Below is the email Jason Njoku sent to the IROKO staff last Friday.

Afternoon All

These are truly unprecedented times. What comes next is anybody’s guess. What we do know is that everything will change. Nigeria most definitely will never be the same again. Iroko in order to survive this new reality needs to change. We need to survive. In order to do that we need to slim down and get to our fighting weight so we can re-emerge smarter, stronger, faster. Unfortunately this requires us to make temporary adjustments which will impact fellow some of our team members. We have taken the Covid19 pandemic seriously from zero 0. Iroko was the first Nigerian company to implement working from home and encouraging going remote and self distancing. This wasn’t in our best interests. This was for employees safety. This was before Covid-19 really became a thing here in West Africa and I remember the reluctance and resistance from team members locally. When Lagos and then the Federal government started their statewide lock downs we were ready, in good spirits and in a good position to ride it out whatever came next. We had already gone remote and so in theory were ready to go. Ready to work. That was 6 weeks ago. It feels like a long time ago. It is. When the Covid19 lock downs started Iroko saw an initial surge in subscribers in Nigeria as our community took the initial lock down like a 2-3 week holiday. All was good. Since the extension of the lockdown, the subsequent security instability and just last week the global collapse of the oil markets our numbers too have reduced significantly. And this is scary. Really scary. Whereas we can’t predict the future we cannot hope the situation away. We cannot pray the situation away. We need to act. We need to do something. We need to move early to protect as many employees as possible over the rest of 2020.

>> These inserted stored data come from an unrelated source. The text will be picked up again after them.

-- ==== Sys2Proof/Machine/Core.lean ====
section
/-! DEFINITION. The machine behind the host's interface. -/

def Sys2Proof.core : Host.Core :=
  { State := Sys2Proof.Machine.State, Fault := Sys2Proof.Machine.Fault,
    Refusal := Sys2Proof.Machine.Refusal, step := Sys2Proof.Machine.step,
    reset := Sys2Proof.Machine.State.reset }
end

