/-- R142: STOP makes a STOP condition exactly when SCL is high just before index 6 and no device
holds SDA low at it. -/
def Obligations.StopConditionExactly : Prop :=
  ∀ (sda scl : Pin) (s t : State) (draw : Pin → Bool), s.Inv → sda ≠ scl →
    runsAt (.stop sda scl) 6 s → exec (.stop sda scl) s = .next t →
    (isStopCondition (levelsOf s.pinMode sda scl draw) (levelsOf t.pinMode sda scl draw) = true ↔
      (levelsOf s.pinMode sda scl draw).2 = .high ∧ draw sda = false)

/-- WRITE and READ make neither condition at any micro-operation, for any levels the other devices
give, as long as those do not change within the step (R163, R172). -/
def Obligations.TransfersMakeNoCondition : Prop :=
  ∀ (s t : State) (i : Instr) (op : MicroOp) (draw : Pin → Bool), s.Inv → i.sda ≠ i.scl →
    (i.opcode = 4 ∨ i.opcode = 5) → runs i op s → exec i s = .next t →
    isStartCondition (levelsOf s.pinMode i.sda i.scl draw) (levelsOf t.pinMode i.sda i.scl draw) = false ∧
    isStopCondition (levelsOf s.pinMode i.sda i.scl draw) (levelsOf t.pinMode i.sda i.scl draw) = false

/-- On pins that are not Unknown INIT never makes a START condition, and none of either kind when it
starts with both lines driven low (R132). On an Unknown pin, as at the first INIT after a reset, the
level before is unconstrained, and nothing is claimed. -/
def Obligations.InitMakesNoStart : Prop :=
  ∀ (sda scl : Pin) (s t : State) (op : MicroOp) (draw : Pin → Bool),
    runs (.init sda scl) op s → exec (.init sda scl) s = .next t →
    (s.mode sda ≠ .unknown → s.mode scl ≠ .unknown →
      isStartCondition (levelsOf s.pinMode sda scl draw) (levelsOf t.pinMode sda scl draw) = false) ∧
    (s.upc = 0 → s.mode sda = .drivenLow → s.mode scl = .drivenLow →
      isStopCondition (levelsOf s.pinMode sda scl draw) (levelsOf t.pinMode sda scl draw) = false) ∧
    (s.upc = 1 → s.mode sda = .released → s.mode scl = .drivenLow →
      isStopCondition (levelsOf s.pinMode sda scl draw) (levelsOf t.pinMode sda scl draw) = false)

/-- Over all commands: only START index 4 makes a START condition, and only STOP index 6 a STOP
condition, but for index 0 of a START or an INIT that finds SDA driven low with SCL high (R130, R137,
R143, R145). -/
def Obligations.OnlyTheseStepsMakeConditions : Prop :=
  ∀ (s t : State) (i : Instr) (op : MicroOp) (draw : Pin → Bool), s.Inv → i.sda ≠ i.scl →
    s.mode i.sda ≠ .unknown → s.mode i.scl ≠ .unknown → runs i op s → exec i s = .next t →
    (isStartCondition (levelsOf s.pinMode i.sda i.scl draw) (levelsOf t.pinMode i.sda i.scl draw) = true →
      i.opcode = 2 ∧ s.upc = 4) ∧
    (isStopCondition (levelsOf s.pinMode i.sda i.scl draw) (levelsOf t.pinMode i.sda i.scl draw) = true →
      (i.opcode = 3 ∧ s.upc = 6) ∨
      ((i.opcode = 1 ∨ i.opcode = 2) ∧ s.upc = 0 ∧ s.mode i.sda = .drivenLow))
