@[simp] theorem resetMachine_polls (s : State) : (resetMachine s).polls = 0 := rfl

@[simp] theorem resetMachine_status (s : State) : (resetMachine s).status = Status.reset := rfl

@[simp] theorem resetMachine_stretchLimit (s : State) :
    (resetMachine s).stretchLimit = s.stretchLimit := rfl

@[simp] theorem resetMachine_host (s : State) : (resetMachine s).host = s.host := rfl

@[simp] theorem resetMachine_statusReads (s : State) :
    (resetMachine s).statusReads = s.statusReads := rfl

@[simp] theorem resetMachine_draws (s : State) : (resetMachine s).draws = s.draws := rfl

@[simp] theorem resetMachine_drawCount (s : State) : (resetMachine s).drawCount = s.drawCount := rfl

@[simp] theorem resetMachine_events (s : State) : (resetMachine s).events = s.events := rfl

/-! ### The pin-driver file -/

@[simp] theorem mode_setMode_same (s : State) (p : Pin) (m : PinMode) :
    (s.setMode p m).mode p = m := by
  simp [State.mode, State.setMode]

theorem mode_setMode_ne (s : State) {p q : Pin} (m : PinMode) (h : p ≠ q) :
    (s.setMode p m).mode q = s.mode q := by
  have hn : p.toNat ≠ q.toNat := fun e => h (BitVec.eq_of_toNat_eq e)
  simp [State.mode, State.setMode, hn]

theorem mode_setMode (s : State) (p q : Pin) (m : PinMode) :
    (s.setMode p m).mode q = if p = q then m else s.mode q := by
  split
  · next h => subst h; exact mode_setMode_same s p m
  · next h => exact mode_setMode_ne s m h

/-- A pin's mode depends on the pin-driver file alone. -/
theorem mode_congr {s t : State} (h : s.pinMode = t.pinMode) (p : Pin) : s.mode p = t.mode p := by
  unfold State.mode
  rw [getElem_congr_coll h]

theorem mode_setModeOp (p q : Pin) (m : PinMode) (s : State) :
    (setModeOp p m s).mode q = if p = q then m else s.mode q := by
  rw [← mode_setMode]
  exact mode_congr rfl q

@[simp] theorem mode_reset (p : Pin) : State.reset.mode p = .unknown := by
  simp [State.mode, State.reset]

end Sys2Proof.Machine
end

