-- ==== Sys2Proof/Laws/Exec.lean ====
section
/-! SUPPORT. Everything one step of a command can do, field by field: the lemma that invariants and
frames over `exec` are derived from. -/

namespace Sys2Proof.Machine

/-- What a completion writes, and what it leaves. -/
theorem finishOf_frame (i : Instr) (s : State) :
    (finishOf i s).pinMode = s.pinMode ∧ (finishOf i s).cur = s.cur ∧
    (finishOf i s).upc = s.upc ∧ (finishOf i s).shreg = s.shreg ∧
    (finishOf i s).polls = s.polls ∧ (finishOf i s).stretchLimit = s.stretchLimit ∧
    (finishOf i s).host = s.host ∧ (finishOf i s).statusReads = s.statusReads ∧
    (finishOf i s).status.busy = false ∧ (finishOf i s).status.st = .ok ∧
    (finishOf i s).status.phase = phaseAfter i s.status.phase ∧
    ∃ a d, (finishOf i s).events = s.events ++ [.complete .ok a d] := by
  cases i <;> exact ⟨rfl, rfl, rfl, rfl, rfl, rfl, rfl, rfl, rfl, rfl, rfl, _, _, rfl⟩

/-- An acceptance loads SHREG or ACC and nothing else. -/
theorem loadOf_frame (i : Instr) (s : State) :
    (loadOf i s).pinMode = s.pinMode ∧ (loadOf i s).stretchLimit = s.stretchLimit ∧
    (loadOf i s).host = s.host ∧ (loadOf i s).statusReads = s.statusReads ∧
    (loadOf i s).status = s.status ∧ (loadOf i s).events = s.events := by
  cases i <;> exact ⟨rfl, rfl, rfl, rfl, rfl, rfl⟩

/-- A command's step, micro-operation by micro-operation, leaves CUR, the configuration and the
host's side alone. -/
theorem exec_frame {i : Instr} {op : MicroOp} {s t : State} (hr : runs i op s)
    (h : exec i s = .next t) :
    t.cur = s.cur ∧ t.stretchLimit = s.stretchLimit ∧ t.host = s.host ∧
    t.statusReads = s.statusReads := by
  have hf := execMicro_frame op s
  rw [exec_runs hr] at h
  cases hx : execMicro op s with
  | done u =>
    rw [hx] at h hf
    injection h with h
    subst h
    unfold advance
    split
    · obtain ⟨-, f2, -, -, -, f6, f7, f8, -⟩ := finishOf_frame i { u with upc := u.upc + 1 }
      exact ⟨f2.trans hf.1, f6.trans hf.2.2.2.1, f7.trans hf.2.2.2.2.1, f8.trans hf.2.2.2.2.2⟩
    · exact ⟨hf.1, hf.2.2.2.1, hf.2.2.2.2.1, hf.2.2.2.2.2⟩
  | hold u =>
    rw [hx] at h hf
    injection h with h
    subst h
    exact ⟨hf.1, hf.2.2.2.1, hf.2.2.2.2.1, hf.2.2.2.2.2⟩
  | limit u =>
    rw [hx] at h hf
    injection h with h
    subst h
    exact ⟨hf.1, hf.2.2.2.1, hf.2.2.2.2.1, hf.2.2.2.2.2⟩

/-- Only an AWAIT, on SCL, holds or reaches the limit. -/
theorem await_of_not_done {i : Instr} {op : MicroOp} {s : State} (hr : runs i op s)
    (h : ∀ u, execMicro op s ≠ .done u) : op = .await .scl := by
  have hl : ∃ l, op = .await l := by
    by_contra hno
    push Not at hno
    exact h _ (execMicro_done op s hno)
  obtain ⟨l, rfl⟩ := hl
  rw [await_on_scl hr.2.2]

/-- The outcomes of a step of the command in flight: it moves on, it completes, its AWAIT holds, or
its AWAIT times out (40_line_driver R100, R106). -/
inductive StepOutcome (i : Instr) (op : MicroOp) (s t : State) : Prop where
  | moves (status : t.status = s.status) (upc : t.upc = s.upc + 1) (more : moreToRun i s)
      (done : execMicro op s = .done (execMicro op s).state)
      (polls : t.polls = (execMicro op s).state.polls)
      (events : t.events = (execMicro op s).state.events)
  | completes (busy : t.status.busy = false) (st : t.status.st = .ok)
      (phase : t.status.phase = phaseAfter i s.status.phase) (upc : t.upc = s.upc + 1)
      (last : s.upc.toNat + 1 = (sequenceOf i).length) (write : isLineWrite op = true)
      (polls : t.polls = s.polls)
      (events : ∃ a d, t.events = (execMicro op s).state.events ++ [.complete .ok a d])
  | holds (await : op = .await .scl) (low : readLevel i.scl s = .low) (status : t.status = s.status)
      (upc : t.upc = s.upc) (polls : t.polls = s.polls + 1)
      (below : limitReached s.stretchLimit (s.polls + 1) = false)
      (events : t.events = s.events ++ [.sample i.scl .low])
  | timesOut (await : op = .await .scl) (low : readLevel i.scl s = .low)
      (status : t.status = ⟨s.status.phase, false, .timeout, false, 0⟩) (upc : t.upc = s.upc)
      (polls : t.polls = 0) (reached : limitReached s.stretchLimit (s.polls + 1) = true)
      (events : t.events = s.events ++ [.sample i.scl .low] ++ [.abort .timeout])

/-- Every step of a command in flight has one of those outcomes, and writes the pins and SHREG as its
micro-operation does. -/
theorem exec_outcome {i : Instr} {op : MicroOp} {s t : State} (hr : runs i op s)
    (h : exec i s = .next t) :
    t.pinMode = (execMicro op s).state.pinMode ∧ t.shreg = (execMicro op s).state.shreg ∧
    StepOutcome i op s t := by
  have hf := execMicro_frame op s
  have hi := runs_inside hr
  have hl : lineRead .scl s = readLevel i.scl s := by simp [lineRead, hr.2.1, pinOf]
  rw [exec_runs hr] at h
  cases hx : execMicro op s with
  | done u =>
    rw [hx] at h hf
    injection h with h
    subst h
    simp only [state_done] at hf ⊢
    rw [← hf.2.1] at hi
    by_cases hm : u.upc.toNat + 1 = (sequenceOf i).length
    · rw [advance_last hm]
      obtain ⟨f1, -, f3, f4, f5, -, -, -, f9, f10, f11, a, d, f12⟩ :=
        finishOf_frame i { u with upc := u.upc + 1 }
      have hw : isLineWrite op = true := by
        by_contra hw
        have := more_of_not_lineWrite hr (by simpa using hw)
        unfold moreToRun at this
        rw [← hf.2.1] at this
        omega
      refine ⟨f1, f4, .completes f9 f10 ?_ ?_ (hf.2.1 ▸ hm) hw ?_ ⟨a, d, ?_⟩⟩
      · rw [f11]; simp [hf.2.2.1]
      · rw [f3]; simp [hf.2.1]
      · rw [f5]
        cases op <;> simp [isLineWrite] at hw <;>
          (simp only [execMicro] at hx; injection hx with hx; subst hx; rfl)
      · rw [f12, hx]; rfl
    · have hm' : u.upc.toNat + 1 < (sequenceOf i).length := by omega
      rw [advance_more hm']
      exact ⟨rfl, rfl, .moves hf.2.2.1 (by simp [hf.2.1]) (by unfold moreToRun; rw [← hf.2.1]; exact hm')
        (by rw [hx]; rfl) (by rw [hx]; rfl) (by rw [hx]; rfl)⟩
  | hold u =>
    obtain rfl := await_of_not_done hr (fun v hv => by rw [hx] at hv; cases hv)
    rw [hx] at h
    injection h with h
    subst h
    rcases microAwait_cases .scl s with ⟨hc, e⟩ | ⟨hc, hlim, e⟩ | ⟨hc, hlim, e⟩ <;>
      rw [execMicro, e] at hx <;> cases hx
    exact ⟨by simp, by simp, .holds rfl (hl ▸ hc) (by simp [afterLineRead_frame])
      (by simp [afterLineRead_frame]) rfl hlim (by simp [afterLineRead_frame, hc, hr.2.1, pinOf])⟩
  | limit u =>
    obtain rfl := await_of_not_done hr (fun v hv => by rw [hx] at hv; cases hv)
    rw [hx] at h
    injection h with h
    subst h
    rcases microAwait_cases .scl s with ⟨hc, e⟩ | ⟨hc, hlim, e⟩ | ⟨hc, hlim, e⟩ <;>
      rw [execMicro, e] at hx <;> cases hx
    exact ⟨by simp, by simp, .timesOut rfl (hl ▸ hc) (by simp [afterLineRead_frame])
      (by simp [afterLineRead_frame]) rfl hlim (by simp [afterLineRead_frame, hc, hr.2.1, pinOf])⟩

/-- A command with no micro-operation at UPC faults; with one it answers a next state. -/
theorem exec_runs_next {i : Instr} {op : MicroOp} {s : State} (hr : runs i op s) :
    ∃ t, exec i s = .next t := by
  rw [exec_runs hr]
  cases execMicro op s with
  | done u => exact ⟨_, rfl⟩
  | hold u => exact ⟨_, rfl⟩
  | limit u => exact ⟨_, rfl⟩

end Sys2Proof.Machine
end

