section
/-! The next state of each micro-operation of the command in flight (40_line_driver R100 to R115),
and where the AWAITs of a sequence stand. -/

namespace Sys2Proof.Machine

/-! ### Moving on and completing -/

/-- A finished micro-operation with more to follow: UPC moves on. -/
theorem exec_more {i : Instr} {op : MicroOp} {s u : State} (hr : runs i op s)
    (hm : moreToRun i s) (hd : execMicro op s = .done u) :
    exec i s = .next { u with upc := s.upc + 1 } := by
  have hu : u.upc = s.upc := by simpa [hd] using (execMicro_frame op s).2.1
  have hmu : u.upc.toNat + 1 < (sequenceOf i).length := hu ▸ hm
  rw [exec_runs hr, hd]
  simp only [advance_more hmu, hu]

/-- The last micro-operation, finished: the command completes. -/
theorem exec_ends {i : Instr} {op : MicroOp} {s u : State} (hr : runs i op s)
    (hl : s.upc.toNat + 1 = (sequenceOf i).length) (hd : execMicro op s = .done u) :
    exec i s = .next (finishOf i { u with upc := s.upc + 1 }) := by
  have hu : u.upc = s.upc := by simpa [hd] using (execMicro_frame op s).2.1
  rw [exec_runs hr, hd]
  simp only [advance_last (hu ▸ hl), hu]

theorem runs_of_runsAt {i : Instr} {n : Nat} {op : MicroOp} {s : State} (h : runsAt i n s)
    (ho : (sequenceOf i)[n]? = some op) : runs i op s := by
  obtain ⟨hb, hc, hn⟩ := h
  exact ⟨hb, hc, hn ▸ ho⟩

/-- UPC as a value of its register. -/
theorem upc_of_runsAt {i : Instr} {n : Nat} {s : State} (h : runsAt i n s) :
    s.upc = BitVec.ofNat 7 n := by
  obtain ⟨-, -, rfl⟩ := h
  simp

/-! ### Line writes of the command in flight -/

theorem microRel_of_cur {i : Instr} {s : State} (hc : s.cur = encode i) (l : Line) :
    microRel l s = setModeOp (pinOf i l) .released s := by
  rw [microRel, hc, linePin_encode]

theorem microDrv_of_cur {i : Instr} {s : State} (hc : s.cur = encode i) (l : Line) :
    microDrv l s = setModeOp (pinOf i l) .drivenLow s := by
  rw [microDrv, hc, linePin_encode]

theorem microPutbit_of_cur {i : Instr} {s : State} (hc : s.cur = encode i) :
    microPutbit s = setModeOp i.sda (modeOfBit (currentBit s)) s := by
  rw [microPutbit, hc, linePin_encode, pinOf]

theorem microPutack_of_cur {i : Instr} {s : State} (hc : s.cur = encode i) :
    microPutack s = setModeOp i.sda (modeOfAck i.ackBit) s := by
  rw [microPutack, hc, linePin_encode, ackField_encode, pinOf]

/-! ### Polls -/

theorem limitReached_iff (l : StretchLimit) (k : Nat) :
    limitReached l k = true ↔ l = .bounded k := by
  cases l with
  | unbounded => simp [limitReached]
  | bounded n =>
    rw [limitReached, beq_iff_eq, StretchLimit.bounded.injEq]
    exact eq_comm

/-- A poll of the command in flight ends by the level of its SCL. -/
theorem microAwait_of_cur {i : Instr} {s : State} (hc : s.cur = encode i) :
    microAwait .scl s = pollResult (readLevel i.scl s)
      ((spendForRead i.scl s).record (.sample i.scl (readLevel i.scl s))) := by
  rw [microAwait, lineRead_of_cur hc, afterLineRead_of_cur hc, pinOf]
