-- ==== Sys2Proof/Machine/Dispatch.lean ====
section
/-! DEFINITION. The execute phase of a step (`00_scope.md` R8): each instruction's meaning. -/

namespace Sys2Proof.Machine

def exec (i : Instr) (s : State) : Host.Outcome State Fault Refusal :=
  match i with
  | .addRmReg d o => Sys2Proof.Machine.execAddRmReg d o s
  | .addAccImm o => Sys2Proof.Machine.execAddAccImm o s
  | .addRmImm o => Sys2Proof.Machine.execAddRmImm o s
  | .orRmReg d o => Sys2Proof.Machine.execOrRmReg d o s
  | .orAccImm o => Sys2Proof.Machine.execOrAccImm o s
  | .orRmImm o => Sys2Proof.Machine.execOrRmImm o s
  | .adcRmReg d o => Sys2Proof.Machine.execAdcRmReg d o s
  | .adcAccImm o => Sys2Proof.Machine.execAdcAccImm o s
  | .adcRmImm o => Sys2Proof.Machine.execAdcRmImm o s
  | .sbbRmReg d o => Sys2Proof.Machine.execSbbRmReg d o s
  | .sbbAccImm o => Sys2Proof.Machine.execSbbAccImm o s
  | .sbbRmImm o => Sys2Proof.Machine.execSbbRmImm o s
  | .andRmReg d o => Sys2Proof.Machine.execAndRmReg d o s
  | .andAccImm o => Sys2Proof.Machine.execAndAccImm o s
  | .andRmImm o => Sys2Proof.Machine.execAndRmImm o s
  | .subRmReg d o => Sys2Proof.Machine.execSubRmReg d o s
  | .subAccImm o => Sys2Proof.Machine.execSubAccImm o s
  | .subRmImm o => Sys2Proof.Machine.execSubRmImm o s
  | .xorRmReg d o => Sys2Proof.Machine.execXorRmReg d o s
  | .xorAccImm o => Sys2Proof.Machine.execXorAccImm o s
  | .xorRmImm o => Sys2Proof.Machine.execXorRmImm o s
  | .cmpRmReg d o => Sys2Proof.Machine.execCmpRmReg d o s
  | .cmpAccImm o => Sys2Proof.Machine.execCmpAccImm o s
  | .cmpRmImm o => Sys2Proof.Machine.execCmpRmImm o s
  | .testRmReg o => Sys2Proof.Machine.execTestRmReg o s
  | .testAccImm o => Sys2Proof.Machine.execTestAccImm o s
  | .testRmImm o => Sys2Proof.Machine.execTestRmImm o s
  | .movRmReg d o => Sys2Proof.Machine.execMovRmReg d o s
  | .movRmImm o => Sys2Proof.Machine.execMovRmImm o s
  | .daa => Sys2Proof.Machine.execDaa s
  | .das => Sys2Proof.Machine.execDas s
  | .aaa => Sys2Proof.Machine.execAaa s
  | .aas => Sys2Proof.Machine.execAas s
  | .aam => Sys2Proof.Machine.execAam s
  | .aad => Sys2Proof.Machine.execAad s
  | .div o => Sys2Proof.Machine.execDiv o s
  | .idiv o => Sys2Proof.Machine.execIdiv o s
  | .callNear val => Sys2Proof.Machine.execCallNear val s
  | .callRm rm => Sys2Proof.Machine.execCallRm rm s
  | .callFar val val2 => Sys2Proof.Machine.execCallFar val val2 s
  | .callFarRm rm => Sys2Proof.Machine.execCallFarRm rm s
  | .jmpNear val => Sys2Proof.Machine.execJmpNear val s
  | .jmpRm rm => Sys2Proof.Machine.execJmpRm rm s
  | .jmpFar val val2 => Sys2Proof.Machine.execJmpFar val val2 s
  | .jmpFarRm rm => Sys2Proof.Machine.execJmpFarRm rm s

end Sys2Proof.Machine
end

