/-- Digit strings of one length with one value are the same, if a digit's value tells its character. -/
theorem digitsValue_inj {char : Nat → Char} (hlt : ∀ c d, digit c = some d → d < base)
    (hchar : ∀ c d, digit c = some d → char d = c) (cs : List Char) :
    ∀ cs' n, cs.length = cs'.length → digitsValue digit base cs = some n → digitsValue digit base cs' = some n →
      cs = cs' := by
  induction cs using List.reverseRecOn with
  | nil =>
    intro cs' n hlen _ _
    exact (List.length_eq_zero_iff.mp hlen.symm).symm
  | append_singleton cs c ih =>
    intro cs' n hlen h h'
    cases cs' using List.reverseRecOn with
    | nil => simp at hlen
    | append_singleton cs' c' =>
      obtain ⟨q, d, hq, hd, rfl⟩ := digitsValue_concat_eq_some h
      obtain ⟨q', d', hq', hd', hn⟩ := digitsValue_concat_eq_some h'
      have hdlt := hlt c d hd
      have hbase := Nat.zero_lt_of_lt hdlt
      obtain ⟨hdiv, hmod⟩ := (Nat.div_mod_unique (a := q * base + d) hbase).mpr
        ⟨by rw [Nat.mul_comm, Nat.add_comm], hdlt⟩
      obtain ⟨hdiv', hmod'⟩ := (Nat.div_mod_unique (a := q * base + d) hbase).mpr
        ⟨by rw [← hn, Nat.mul_comm, Nat.add_comm], hlt c' d' hd'⟩
      obtain rfl : q' = q := hdiv'.symm.trans hdiv
      obtain rfl : d' = d := hmod'.symm.trans hmod
      rw [ih cs' q' (by simpa using hlen) hq hq', ← hchar c d' hd, ← hchar c' d' hd']

end

/-! ## Binary and hexadecimal digits -/

theorem binaryDigit_eq_some {c : Char} {d : Nat} (h : binaryDigit c = some d) :
    d < 2 ∧ (if d = 1 then '1' else '0') = c := by
  unfold binaryDigit at h
  split_ifs at h with h0 h1
  · cases h; exact ⟨by decide, h0.symm⟩
  · cases h; exact ⟨by decide, h1.symm⟩

/-- The hexadecimal digits by their codes. -/
theorem hexDigit_ofNat : ∀ n < 128,
    (hexDigit (Char.ofNat n)).all (fun d => d < 16 && hexChar d == Char.ofNat n) = true := by
  decide

theorem hexDigit_eq_some {c : Char} {d : Nat} (h : hexDigit c = some d) : d < 16 ∧ hexChar d = c := by
  have hascii : c.toNat < 128 := by
    unfold hexDigit at h
    split_ifs at h with hdigit hletter
    · exact Nat.lt_of_le_of_lt hdigit.2 (by decide)
    · exact Nat.lt_of_le_of_lt hletter.2 (by decide)
  have hall := hexDigit_ofNat c.toNat hascii
  rw [Char.ofNat_toNat, h] at hall
  simpa using hall

theorem digitsValue_binaryText (b : Byte) : digitsValue binaryDigit 2 (binaryText b) = some b.toNat := by
  revert b; decide

theorem byteOfBinary_binaryText (b : Byte) : byteOfBinary (binaryText b) = some b := by
  rw [byteOfBinary, if_pos (binaryText_length b), digitsValue_binaryText, Option.map_some, BitVec.ofNat_toNat,
    BitVec.setWidth_eq]

theorem byteOfHex_hexByte (b : Byte) : byteOfHex (hexByte b) = some b := by
  rw [byteOfHex, if_pos (by rfl), digitsValue_hexByte, Option.map_some, BitVec.ofNat_toNat, BitVec.setWidth_eq]

theorem byteOfDecimal_toNat (b : Byte) : byteOfDecimal b.toNat = some b := by
  rw [byteOfDecimal, if_pos b.isLt, BitVec.ofNat_toNat, BitVec.setWidth_eq]

theorem binaryText_of_byteOfBinary {cs : List Char} {b : Byte} (h : byteOfBinary cs = some b) : binaryText b = cs := by
  rw [byteOfBinary, Option.ite_none_right_eq_some] at h
  obtain ⟨hlen, h⟩ := h
  obtain ⟨n, hn, rfl⟩ := Option.map_eq_some_iff.mp h
  have hlt : n < 2 ^ 8 := hlen ▸ digitsValue_lt (fun _ _ hd => (binaryDigit_eq_some hd).1) cs n hn
  refine digitsValue_inj (fun _ _ hd => (binaryDigit_eq_some hd).1) (fun _ _ hd => (binaryDigit_eq_some hd).2) _ _ n
    hlen.symm ?_ hn
  rw [digitsValue_binaryText, BitVec.toNat_ofNat, Nat.mod_eq_of_lt hlt]

theorem hexByte_of_byteOfHex {cs : List Char} {b : Byte} (h : byteOfHex cs = some b) : hexByte b = cs := by
  rw [byteOfHex, Option.ite_none_right_eq_some] at h
  obtain ⟨hlen, h⟩ := h
  obtain ⟨n, hn, rfl⟩ := Option.map_eq_some_iff.mp h
  have hlt : n < 2 ^ 8 := (hlen ▸ digitsValue_lt (fun _ _ hd => (hexDigit_eq_some hd).1) cs n hn : n < 16 ^ 2)
  refine digitsValue_inj (fun _ _ hd => (hexDigit_eq_some hd).1) (fun _ _ hd => (hexDigit_eq_some hd).2) _ _ n
    hlen.symm ?_ hn
  rw [digitsValue_hexByte, BitVec.toNat_ofNat, Nat.mod_eq_of_lt hlt]

theorem toNat_of_byteOfDecimal {n : Nat} {b : Byte} (h : byteOfDecimal n = some b) : b.toNat = n := by
  rw [byteOfDecimal, Option.ite_none_right_eq_some] at h
  obtain ⟨hlt, h⟩ := h
  cases h
  rw [BitVec.toNat_ofNat, Nat.mod_eq_of_lt hlt]

theorem binaryText_getElem? (b : Byte) {k : Nat} (hk : k < 8) :
    (binaryText b)[k]? = some (if b.getLsbD (7 - k) then '1' else '0') := by
  simp [binaryText, hk]

/-- Settles O8: each view reads back, and no other text or number reads as the byte. -/
theorem byteViews : Obligations.ByteViews :=
  ⟨fun b => ⟨binaryText_length b, fun _ hk => binaryText_getElem? b hk⟩, byteOfBinary_binaryText,
    fun _ _ => binaryText_of_byteOfBinary, fun b => ⟨rfl, byteOfHex_hexByte b⟩, fun _ _ => hexByte_of_byteOfHex,
    byteOfDecimal_toNat, fun _ _ => toNat_of_byteOfDecimal, rfl⟩

/-- The bytes that a match has consumed are the encoding of its instruction. -/
theorem take_len_of_decode {bs rest : List Byte} {i : Instr} (h : decode bs = .matched i rest) :
    bs.take i.len = encode i := by
  obtain ⟨hwf, rfl⟩ := encodeDecode bs i rest h
  rw [← encode_length hwf, List.take_left]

With that we have been forced to slim down Iroko by furloughing approximately 28% of our Nigeria team members. What is furloughing? We are forced to place employees on an indefinite unpaid leave of absence. The remaining employees will be required to take a material pay cut (effective from May onwards). We will communicate over the next 24hrs those who will be affected. This decision was not taken lightly as we waited for the last 6 weeks monitoring the situation to see how we could improve and how we can mitigate it without any additional job losses. There appears to be no way. These are truly unprecedented times. What comes next is anybody’s guess. Our hope is that things rebound quickly so we can welcome those who are furloughed all back, but early indications expect things to be pretty bad for the rest of 2020. We will provide regular updates to the companies position over these perilous times. Those of us left need to get our collective heads down working as hard as we can to entertain African in this time. Whereas entertainment isn’t essential, it is important. Our entire purpose and existence is supposed to bring our members happiness and escape from day to day realities. The work we do has a dramatic impact on happiness. There is no better time to spread hope & happiness. Those of us fortunate to continue need to remember this as we go forward.

Stay well, stay safe, stay distanced.